June 11 (Bloomberg) -- Yannis Stournaras, Greece’s former finance minister, will become the next governor of the Bank of Greece, replacing George Provopoulos who presided over the stability of country’s financial system during its debt crisis.
The central bank’s board unanimously approved proposing Stournaras for the role to Greece’s cabinet, which must rubber stamp the appointment, according to an e-mailed statement from the Athens-based institution today. Stournaras will assume the role after Provopoulos’s term ends on June 19, according to the statement.

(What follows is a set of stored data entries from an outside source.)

-- ==== Sys2Proof/Machine/Reference.lean ====
section
/-! DEFINITION. The reference instantiation of CTRKS over a block cipher (20_memory.md R65), and the two stand-in ciphers
of the test vectors (95_test_vectors.md section 3.1). `exec` uses none of these: it runs with the collaborators of Config. -/

namespace Sys2Proof.Machine

/-- The increment of the whole Block as one big-endian counter (R65). -/
def nextBe128 (c : Block) : Block := ofBe128 (be128 c + 1)

/-- The increment of bytes 0..3 as a little-endian 32-bit counter; bytes 4..15 never change (R65). -/
def nextLe32 (c : Block) : Block := Block.ofBytes (u32le ((le32 (c.bytes.take 4) + 1) % 2 ^ 32) ++ c.bytes.drop 4)

/-- `next(c)` of an increment kind (R65). -/
def nextCounter : Inc → Block → Block
  | .be128 => nextBe128
  | .le32 => nextLe32

/-- `c_j` (R65). -/
def counterBlock (inc : Inc) (seed : Block) : Nat → Block
  | 0 => seed
  | j + 1 => nextCounter inc (counterBlock inc seed j)

/-- The collaborators made of one block cipher: CTRKS is the first `n` bytes of `E(key, c_0) || E(key, c_1) || ...`
(R65). -/
def referenceOracles (cipher : Bytes → Block → Block) : Oracles where
  bcoByte key blk i := (cipher key blk).get i
  ctrksByte key seed _ inc i := (cipher key (counterBlock inc seed (i / 16))).get (i % 16)

/-- `fold(key)[i]`: the XOR of all key bytes whose index is `i` modulo 16 (95_test_vectors.md section 3.1). -/
def foldKey (key : Bytes) (i : Nat) : Byte :=
  (List.range key.length).foldl (fun acc j => if j % 16 = i then acc ^^^ key.getD j 0 else acc) 0

/-- TOY (95_test_vectors.md section 3.1). -/
def toyCipher (key : Bytes) (x : Block) : Block :=
  Block.ofFn fun i => (x.get ((i + 1) % 16) ^^^ foldKey key i) + BitVec.ofNat 8 (i + 1)

/-- CONST (95_test_vectors.md section 3.1). -/
def constCipher (_ : Bytes) (_ : Block) : Block := Block.zero

/-- The collaborators of the toy vectors. -/
def toyOracles : Oracles := referenceOracles toyCipher

/-- The collaborators of V-NEG-1. -/
def constOracles : Oracles := referenceOracles constCipher

end Sys2Proof.Machine
end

Stournaras’s new job will entail safeguarding Greece’s financial stability as it continues a recovery from the crisis that erupted in 2009. Greek banks took losses in the country’s sovereign restructuring in 2012 and from a high ratio of loans in arrears as the economy lost about a quarter of its economic output during a six-year recession only forecast to end this year.
Prime Minister Antonis Samaras replaced Stournaras, 57, with Gikas Hardouvelis, an academic and former chief economist at Eurobank Ergasias SA, in a overhaul of his cabinet on June 9.
Stournaras, who will also become a member of the European Central Bank’s governing council, was appointed finance minister in June 2012 as Greece grappled with political turmoil after two elections in six weeks that threatened to push it out of the euro. In April of this year, Stournaras saw the country make a comeback from bond-market exile, selling 3 billion euros ($4 billion) in five-year notes in a sale that was oversubscribed, its first issue in four years.
“I want to recognize the hard work and dedication of Yannis Stournaras as Greek finance minister in these very challenging years,” Olli Rehn, the European Union’s commissioner in charge of economic and monetary affairs, said yesterday. “Since 2012 he has taken forward the difficult but important reforms set out in the economic adjustment program for Greece.”
Provopoulos, 64, oversaw the resolution of 12 Greek banks since becoming governor in 2008 as euro area exit fears in 2011 and 2012 fueled a steady outflow of deposits. “Not a single euro of depositors’ money was lost in the process” Provopoulos said in an interview in April.